Now I'll have to learn more about Smalltalk and using Squeak before I have a closer look at AIDA/Web and Seaside.

Thursday, 2 April 2009

First stop - Smalltalk

The first frameworks I'll look at will be written in Smalltalk. I set up an old PC (450MHz Celeron, 256MB RAM) with Debian Lenny and installed Squeak and also got an old (1996, pre Squeak) Smalltalk book from the library to learn enough of the language.

A short look at the two available frameworks:

Seaside

This framework differs from others by managing state using continuations, which makes it very interesting. It seems to attract developers as shown by projects such as the CMS pier and the related meta-description framework magritte (If I understand it correctly, it servers to create re-usable models of re-occuring tasks like data validation.). Recent versions advertise a big reduction of memory usage, which seems to have been a problem in the past.

20090410: To gain a better understanding of continuations in Seaside, have a look at Julian Fitzell's blog post. It's very interesting, thanks to him for pointing to it.

AIDA/Web

AIDA/Web was first presented in 1996 and still actively in development. It seems to be very mature and powers for instance the Squeak home page. It is based on MVC, supports Ajax and even includes a web server. It advertises integrated session and security support and REST-like urls, but I have yet to find out how they do it. It claims simplicity yet to allow for complex applications, just like the language Smalltalk.

Wednesday, 1 April 2009

Where the journey starts and where it might lead.

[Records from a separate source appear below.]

theorem hopTrainStart_due (hs : serving c = true) (hd : c.link.hops[h].st = .down) (hb : h = 0 ∨ c.link.hops[h - 1].st = .up)
    (ht : c.link.hops[h].kick = some c.tick ∨ c.tick % 32000 = 0) :
    hopTrainStart c h = updHop c h (fun x => { x with st := .train, kick := none, stamp := c.tick, locked := false }) := by
  unfold hopTrainStart
  extract_lets x below
  have hbelow : below = true := by
    unfold below
    split
    · rfl
    next n hn =>
      refine decide_eq_true (hb.resolve_left fun h0 => ?_)
      exact hn (congrArg Fin.val h0)
  refine if_pos ?_
  rw [hs, decide_eq_true (show x.st = .down from hd), hbelow, Bool.true_and, Bool.true_and, Bool.true_and, Bool.or_eq_true_iff,
    decide_eq_true_iff, decide_eq_true_iff]
  exact ht

theorem hopFail_eq (b : Bool) :
    hopFail c h b = raiseR (updHop c h (fun x => hopDown b x.satLow none)) (evN c 261) := rfl

/-- A failure that leaves LONG as it is. -/
theorem hopFail_long :
    hopFail c h c.link.hops[h].long = raiseR (updHop c h (fun x => hopDown x.long x.satLow none)) (evN c 261) :=
  hopFail_eq _

section
variable (ht : c.link.hops[h].st = .train)
include ht

theorem hopTrainFail_delay {d : Nat} (hl : c.link.hops[h].locked = true) (hk : c.link.hops[h].lockTick + 16000 = c.tick) (hd : 64 < d) :
    hopTrainFail c h (.delay d) = raiseR (updHop c h (fun x => hopDown true x.satLow none)) (evN c 261) :=
  (if_neg (not_not.mpr ht)).trans ((if_pos ⟨hl, hk.symm, hd⟩).trans (hopFail_eq _))

theorem hopTrainFail_noLock (hl : c.link.hops[h].locked = false) (hk : c.tick = c.link.hops[h].stamp + 8000) :
    hopTrainFail c h .noLock = raiseR (updHop c h (fun x => hopDown x.long x.satLow none)) (evN c 261) :=
  (if_neg (not_not.mpr ht)).trans ((if_pos ⟨hl, hk⟩).trans hopFail_long)

theorem hopTrainFail_align (hl : c.link.hops[h].locked = true) (hk : c.tick = c.link.hops[h].lockTick + 12800) :
    hopTrainFail c h .align = raiseR (updHop c h (fun x => hopDown x.long x.satLow none)) (evN c 261) :=
  (if_neg (not_not.mpr ht)).trans ((if_pos ⟨hl, hk⟩).trans hopFail_long)

end

end

/-! ### IDENT_RECORD (R294 to R296) -/

section
variable (c : Chip) (h : Fin 4) (serial : Word) (part rev : Nat)

/-- The hop UP, its record acknowledged. -/
def hopNamed : Chip :=
  sendRecord (updHop c h (fun x =>
    { x with st := .up, stamp := c.tick, serial := serial, part := part % 65536, rev := rev % 256, okClear := 0 })) h 7 8 c.tick

/-- The next hop may start in the next tick. -/
def nextKicked (d : Chip) : Chip :=
  match fin? 4 (h.val + 1) with
  | some g => updHop d g (fun x => { x with kick := some (d.tick + 1) })
  | none => d

/-- What the device's revision and binding decide. -/
def deviceJudged (d : Chip) : Chip :=
  if !inSatset d (rev % 256) then countN (updHop d h (fun x => { x with dstate := .quarantined })) 259
  else match boundTo d serial with
    | some k => beginAdmission d h k
    | none => notify (updHop d h (fun x => { x with dstate := .offered })) 0 21

theorem identRecord_due (hi : c.link.hops[h].st = .ident) (ht : c.link.hops[h].stamp + 25600 = c.tick) :
    identRecord c h serial part rev = deviceJudged h serial rev (nextKicked h (hopNamed c h serial part rev)) := by
  have hc : (hopNamed c h serial part rev).tick = c.tick := (congrArg Chip.tick (sends_sendRecord ..).1.only).trans rfl
  unfold identRecord nextKicked
  extract_lets x d e
  rw [if_pos ⟨hi, ht⟩, hc]
  rfl

theorem hopNamed_named : HopStep h c (hopNamed c h serial part rev) ∧ hopIdent (hopNamed c h serial part rev).link.hops[h] =
    (.up, serial, part % 65536, rev % 256, c.link.hops[h].dstate, c.link.hops[h].pos) := by
  obtain ⟨hs, hi⟩ := sends_sendRecord (updHop c h (fun x =>
    { x with st := .up, stamp := c.tick, serial := serial, part := part % 65536, rev := rev % 256, okClear := 0 })) h 7 8 c.tick
  refine ⟨(hopStep_updHop ..).trans hs, hi.trans ?_⟩
  rw [updHop_at]
  rfl

variable {c h} {d : Chip}

/-- The next hop alone is kicked. -/
theorem nextKicked_step : (nextKicked h d).link.sats = d.link.sats ∧ OnlyLink d (nextKicked h d) ∧ (nextKicked h d).link.hops[h] = d.link.hops[h] ∧
    (∀ g : Fin 4, g.val = h.val + 1 → (nextKicked h d).link.hops[g] = { d.link.hops[g] with kick := some (d.tick + 1) }) ∧
    (∀ g : Fin 4, g ≠ h → g.val ≠ h.val + 1 → (nextKicked h d).link.hops[g] = d.link.hops[g]) := by
  unfold nextKicked fin?
  by_cases hn : h.val + 1 < 4
  · rw [dif_pos hn]
    have hne (g : Fin 4) (hg : g.val ≠ h.val + 1) : g ≠ ⟨h.val + 1, hn⟩ := fun hh => hg (congrArg Fin.val hh)
    refine ⟨rfl, rfl, updHop_other _ (hne h (by omega)) _, fun g hg => ?_, fun g _ hg => updHop_other _ (hne g hg) _⟩
    have hgn : g = ⟨h.val + 1, hn⟩ := Fin.ext hg
    subst hgn
    exact updHop_at ..
  · rw [dif_neg hn]
    exact ⟨rfl, rfl, rfl, fun g hg => absurd g.isLt (by omega), fun _ _ _ => rfl⟩
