-- ==== Sys2Proof/Machine/Signature.lean ====
section
/-! DEFINITION. The signature the Image Table keeps over its contents (R106, R107). -/

namespace Sys2Proof
namespace Machine

/-- The class code, in the signature, in OPTION and in the entry detail (R107, R182, R186). -/
def classCode : EntryClass → Byte
  | .watch => 0x01
  | .hold => 0x02
  | .restoreOnly => 0x03
  | .marker => 0x04

/-- One bit of the check register's computation: the input bit is compared with the top bit, the
register moves up one place, and 0x1021 is combined in when the two differed (R106). -/
def crcBit (reg : Half) (input : Bool) : Half :=
  if reg.getLsbD 15 == input then reg <<< 1 else (reg <<< 1) ^^^ 0x1021

/-- One byte, most significant bit first (R106). -/
def crcByte (reg : Half) (b : Byte) : Half :=
  [7, 6, 5, 4, 3, 2, 1, 0].foldl (fun r i => crcBit r (b.getLsbD i)) reg

/-- The six bytes an entry contributes (R107). -/
def entryBytes (e : Entry) : List Byte :=
  [aliasByte e.key.aliasNo, highByte e.key.addr, lowByte e.key.addr, e.expected, e.mask,
   classCode e.cls]

/-- The bytes of the image, in the order of the table (R107). -/
def imageBytes (es : List Entry) : List Byte := es.flatMap entryBytes

/-- The signature of a list of entries: the check register starts at 0xFFFF and is neither inverted
nor reflected at the end (R106). -/
def signatureOf (es : List Entry) : Half := (imageBytes es).foldl crcByte 0xFFFF

end Machine
end Sys2Proof
end

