/-- DETACH of an attached alias with no entries and no restorer makes the slot FREE and changes nothing
else. RELEASE returns a QUARANTINED target that no engine works on to ONLINE with 0 failures and its
compared entries UNSEEN, and leaves an ONLINE or RESTORING one as it is (R18, R74, R84, R124, R125,
R146). -/
def Obligations.DetachAndRelease : Prop :=
  ∀ (b : CmdBytes) (s : State) (x : Target), aliasInRange b = true →
    s.target (slotOf b) = some x →
    (s.readyFor (stagedOf .detach b) = true → x.restorer = none → s.entriesOf (slotOf b) = [] →
      exec (.detach b) s = .next (State.answered
        { s.afterTake with targets := s.targets.set (slotOf b) none }
        { completionOf (stagedOf .detach b) .ok with aliasNo := b.aliasNo })) ∧
    (s.readyFor (stagedOf .release b) = true →
      (x.state = .quarantined → x.restorer = none → s.repairing (slotOf b) = false →
        exec (.release b) s = .next (State.answered
          { s.afterTake with
            targets := s.targets.set (slotOf b) (some { x with state := .online, failures := 0 })
            image := { s.image with entries := s.image.entries.map fun e =>
              if e.key.aliasNo = slotOf b ∧ e.cls ≠ .restoreOnly then { e with state := .unseen }
              else e } }
          { completionOf (stagedOf .release b) .ok with aliasNo := b.aliasNo, value := 1 })) ∧
      (x.state ≠ .quarantined →
        exec (.release b) s = .next (s.afterTake.answered
          { completionOf (stagedOf .release b) .ok with aliasNo := b.aliasNo, value := 0 })))

/-- QUERY_TARGET answers from the record as it stands (R85, R140, R146, R186). QUERY_ENTRY: EXACT
answers with the entry of the staged key, NEXT with the entry of the lowest key above it, whatever
alias and address were staged; with no such entry it completes NO_ENTRY (R20, R139, R145). Nothing else
changes. -/
def Obligations.QueriesAnswer : Prop :=
  (∀ (b : CmdBytes) (s : State) (x : Target), s.readyFor (stagedOf .queryTarget b) = true →
    aliasInRange b = true → s.target (slotOf b) = some x →
    ∃ r, exec (.queryTarget b) s = .next (s.afterTake.answered r) ∧
      r.tag = b.tag ∧ r.kind = 0x14 ∧ r.status = .ok ∧ r.aliasNo = b.aliasNo ∧ r.addr = 0 ∧
      r.mask = 0 ∧ r.value = x.busAddr.setWidth 8 ∧ r.expected = BitVec.ofNat 8 x.failures ∧
      r.count = BitVec.ofNat 16
        (s.image.entries.countP fun e => e.key.aliasNo == slotOf b) ∧
      r.detail.extractLsb' 0 2 = (match x.state with
        | .online => 1
        | .restoring => 2
        | .quarantined => 3) ∧
      (r.detail.getLsbD 4 = true ↔ x.port = .p1) ∧ (r.detail.getLsbD 5 = true ↔ x.width = .bits16) ∧
      (r.detail.getLsbD 6 = true ↔ x.marker.isSome = true) ∧
      r.detail &&& 0x8C = 0) ∧
  ∀ (b : CmdBytes) (s : State), s.readyFor (stagedOf .queryEntry b) = true →
    KeysRise s.image.entries → aliasInRange b = true →
    let found (e : Entry) := exec (.queryEntry b) s = .next (s.afterTake.answered
      { completionOf (stagedOf .queryEntry b) .ok with
        aliasNo := BitVec.ofNat 8 e.key.aliasNo.val, addr := e.key.addr
        value := e.lastObserved.getD 0, expected := e.expected, mask := e.mask
        detail := entryDetail e, count := BitVec.ofNat 16 e.drifts })
    let missing := exec (.queryEntry b) s = .next (s.afterTake.answered
      { completionOf (stagedOf .queryEntry b) .noEntry with
        aliasNo := b.aliasNo, addr := addrOf b })
    (b.option.extractLsb' 0 2 = 1 →
      (∀ e ∈ s.image.entries, e.key = keyOf b → found e) ∧
      ((∀ e ∈ s.image.entries, e.key ≠ keyOf b) → missing)) ∧
    (b.option.extractLsb' 0 2 = 2 →
      (∀ e ∈ s.image.entries, keyRank (keyOf b) < keyRank e.key →
        (∀ y ∈ s.image.entries, keyRank (keyOf b) < keyRank y.key →
          keyRank e.key ≤ keyRank y.key) → found e) ∧
      ((∀ e ∈ s.image.entries, keyRank e.key ≤ keyRank (keyOf b)) → missing))

/-! ### Commands about entries -/

/-- DEFINE that passes its checks inserts the entry in key order with the staged fields and the initial
values of R3, recomputes the signature and, for a MARKER, sets the target's marker. Without APPLY it
completes OK at once; with APPLY, its base read, or its write for mask 0xFF, goes onto the bus of a
free port, and the request waits at a BUSY or RECOVERING one (R3, R4, R9, R43, R75, R108, R99, R126,
R127, R145). -/
def Obligations.DefineInserts : Prop :=
  ∀ (b : CmdBytes) (s : State) (x : Target) (cls : EntryClass),
    s.readyFor (stagedOf .define b) = true → s.refusal .define b = none →
    firstFailing (stepSix s .define b) = none →
    s.target (slotOf b) = some x → optionClass b.option = some cls →
    let e : Entry :=
      { key := keyOf b, expected := b.value, mask := b.mask, cls := cls, halt := b.option.getLsbD 4
        resetValue := if cls = .marker then some b.rstval else none
        state := if b.option.getLsbD 5 = true ∧ cls ≠ .restoreOnly then .pending else .unseen
        attempts := 0, lastObserved := none, drifts := 0 }
    let es := insertEntry e s.image.entries
    let t : State := { s.afterTake with
      image := { s.image with entries := es, signature := signatureOf es }
      targets := if cls = .marker then
          s.targets.set (slotOf b) (some { x with marker := some (addrOf b) }) else s.targets
      scrub := if s.scrub.current = some (keyOf b) then { s.scrub with stale := true } else s.scrub }
    (b.option.getLsbD 5 = false →
      exec (.define b) s = .next (t.answered
        { completionOf (stagedOf .define b) .ok with
          aliasNo := b.aliasNo, addr := addrOf b, expected := b.value, mask := b.mask
          detail := entryDetail e })) ∧
    let u := t.working (stagedOf .define b)
      (.apply (if b.mask = 0xFF then .write else .baseRead) none)
    (b.option.getLsbD 5 = true → s.portFree x.port = true →
      exec (.define b) s = .next (u.inFlight x.port
        (formedFlight .executor (slotOf b) x.busAddr (s.busTiming x.port)
          (if b.mask = 0xFF then .write (addrOf b) x.width b.value else .read (addrOf b) x.width)))) ∧
    (b.option.getLsbD 5 = true →
      (s.port x.port).state = .busy ∨ (s.port x.port).state = .recovering →
      exec (.define b) s = .next (u.setPort x.port
        { s.port x.port with waiting := (s.port x.port).waiting ++ [.executor] }))

/-- UPDATE that passes is taken at once, whatever state the port of its target is in: expected
replaced, mask replaced or kept for 0, PENDING unless RESTORE_ONLY, attempts 0, last observed absent,
signature recomputed, stale mark set for the Scrub Engine's current entry, its read perhaps on the bus;
class, halt, reset value and drift count stay. At a free port its base read, or its write for mask
0xFF, goes onto the bus; at a BUSY or RECOVERING one the request waits; a DOWN one ends the command
PORT_DOWN at once, the entry UNSEEN unless RESTORE_ONLY and the failure counted (R10, R11, R43, R97,
R99, R108, R128, R129); that this report meets the slot's own place is the model's inference (log 7).
The failure of the last clause does not reach FAIL_THRESHOLD. -/
def Obligations.UpdateIsTakenAtOnce : Prop :=
  ∀ (b : CmdBytes) (s : State) (x : Target) (e : Entry),
    s.readyFor (stagedOf .update b) = true → s.refusal .update b = none →
    firstFailing (stepSix s .update b) = none →
    s.target (slotOf b) = some x → s.entry (keyOf b) = some e →
    let m := if b.mask = 0 then e.mask else b.mask
    let e' : Entry :=
      { e with
        expected := b.value, mask := m
        state := if e.cls = .restoreOnly then e.state else .pending
        attempts := 0, lastObserved := none }
    let failed : Entry := { e' with state := if e.cls = .restoreOnly then e.state else .unseen }
    let swap (y' : Entry) : List Entry := s.image.entries.map fun y => if y.key = keyOf b then y' else y
    let taken (es : List Entry) : State := { s.afterTake with
      image := { s.image with entries := es, signature := signatureOf es }
      scrub := if s.scrub.current = some (keyOf b) then { s.scrub with stale := true } else s.scrub }
    let u := (taken (swap e')).working (stagedOf .update b)
      (.apply (if m = 0xFF then .write else .baseRead) none)
    (s.portFree x.port = true →
      exec (.update b) s = .next (u.inFlight x.port
        (formedFlight .executor (slotOf b) x.busAddr (s.busTiming x.port)
          (if m = 0xFF then .write (addrOf b) x.width b.value else .read (addrOf b) x.width)))) ∧
    ((s.port x.port).state = .busy ∨ (s.port x.port).state = .recovering →
      exec (.update b) s = .next (u.setPort x.port
        { s.port x.port with waiting := (s.port x.port).waiting ++ [.executor] })) ∧
    ((s.port x.port).state = .down → min (x.failures + 1) 15 < s.settings.failThreshold.toNat →
      exec (.update b) s = .next (State.answered
        { taken (swap failed) with
          targets := s.targets.set (slotOf b)
            (some { x with failures := min (x.failures + 1) 15 }) }
        { completionOf (stagedOf .update b) .portDown with
          aliasNo := b.aliasNo, addr := addrOf b, expected := b.value, mask := m
          detail := entryDetail failed }))

/-- RETIRE removes the entry at once whatever its state, recomputes the signature, clears the target's
marker for a MARKER, and sets the stale mark if it is the Scrub Engine's current entry; the record
carries the removed entry's expected value, mask and drift count (R19, R43, R130, R145). -/
def Obligations.RetireRemoves : Prop :=
  ∀ (b : CmdBytes) (s : State) (x : Target) (e : Entry),
    s.readyFor (stagedOf .retire b) = true → s.refusal .retire b = none →
    s.target (slotOf b) = some x → s.entry (keyOf b) = some e →
    let es := s.image.entries.filter fun y => y.key ≠ keyOf b
    exec (.retire b) s = .next (State.answered
      { s.afterTake with
        image := { s.image with entries := es, signature := signatureOf es }
        targets := if e.cls = .marker then
            s.targets.set (slotOf b) (some { x with marker := none }) else s.targets
        scrub := if s.scrub.current = some (keyOf b) then { s.scrub with stale := true }
                 else s.scrub }
      { completionOf (stagedOf .retire b) .ok with
        aliasNo := b.aliasNo, addr := addrOf b, expected := e.expected, mask := e.mask
        count := BitVec.ofNat 16 e.drifts })

/-- READ and WRITE that pass validation make one transaction, whatever state their port is in: at a
free port it goes onto the bus, at a BUSY or RECOVERING one the request waits, and a DOWN one ends the
command PORT_DOWN at once, the failure counted against the target (R79, R80, R97, R99, R121, R131,
R132); that this report meets the slot's own place is the model's inference (log 7). The failure of the
last clause does not reach FAIL_THRESHOLD. -/
def Obligations.ReadAndWriteStart : Prop :=
  ∀ (k : CommandKind) (b : CmdBytes) (s : State) (x : Target),
    k = .read ∨ k = .write → s.readyFor (stagedOf k b) = true → s.refusal k b = none →
    firstFailing (stepSix s k b) = none → s.target (slotOf b) = some x →
    let form : Form := if k = .write then .write (addrOf b) x.width b.value
      else .read (addrOf b) x.width
    let t := s.afterTake.working (stagedOf k b) .direct
    (s.portFree x.port = true →
      exec (if k = .write then .write b else .read b) s = .next (t.inFlight x.port
        (formedFlight .executor (slotOf b) x.busAddr (s.busTiming x.port) form))) ∧
    ((s.port x.port).state = .busy ∨ (s.port x.port).state = .recovering →
      exec (if k = .write then .write b else .read b) s = .next (t.setPort x.port
        { s.port x.port with waiting := (s.port x.port).waiting ++ [.executor] })) ∧
    ((s.port x.port).state = .down → min (x.failures + 1) 15 < s.settings.failThreshold.toNat →
      exec (if k = .write then .write b else .read b) s = .next (State.answered
        { s.afterTake with
          targets := s.targets.set (slotOf b)
            (some { x with failures := min (x.failures + 1) 15 }) }
        { completionOf (stagedOf k b) .portDown with
          aliasNo := b.aliasNo, addr := addrOf b
          value := if k = .write then b.value else 0 }))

We're at day 0 of this project, so let's have a look at where I stand now.

I'm a student of commercial information systems. During my studies and in intern and open source jobs, I've mostly worked with multi-platform or Unix/Linux applications in C/C++, but also touched Java and C#. In the time before, I've briefly worked with XHTML, CSS, PHP and MySQL during an internship, back when nobody really knew what AJAX meant.

About two years ago, due to a strong interest in linguistics, I became interested in functional programming and experimented with languages like Erlang, Haskell and finally Common Lisp.

You should therefore expect lesser known frameworks on my list, written in more obscure languages. This includes Furnace written in Factor or Seaside written in Smalltalk.

Depending on how I like a framework and the language it's written in, I might not write much about it. And I don't know yet what to write, but we're only at day 0 and there's no reason to worry about this now. Let's see, I'm looking forward to this experience.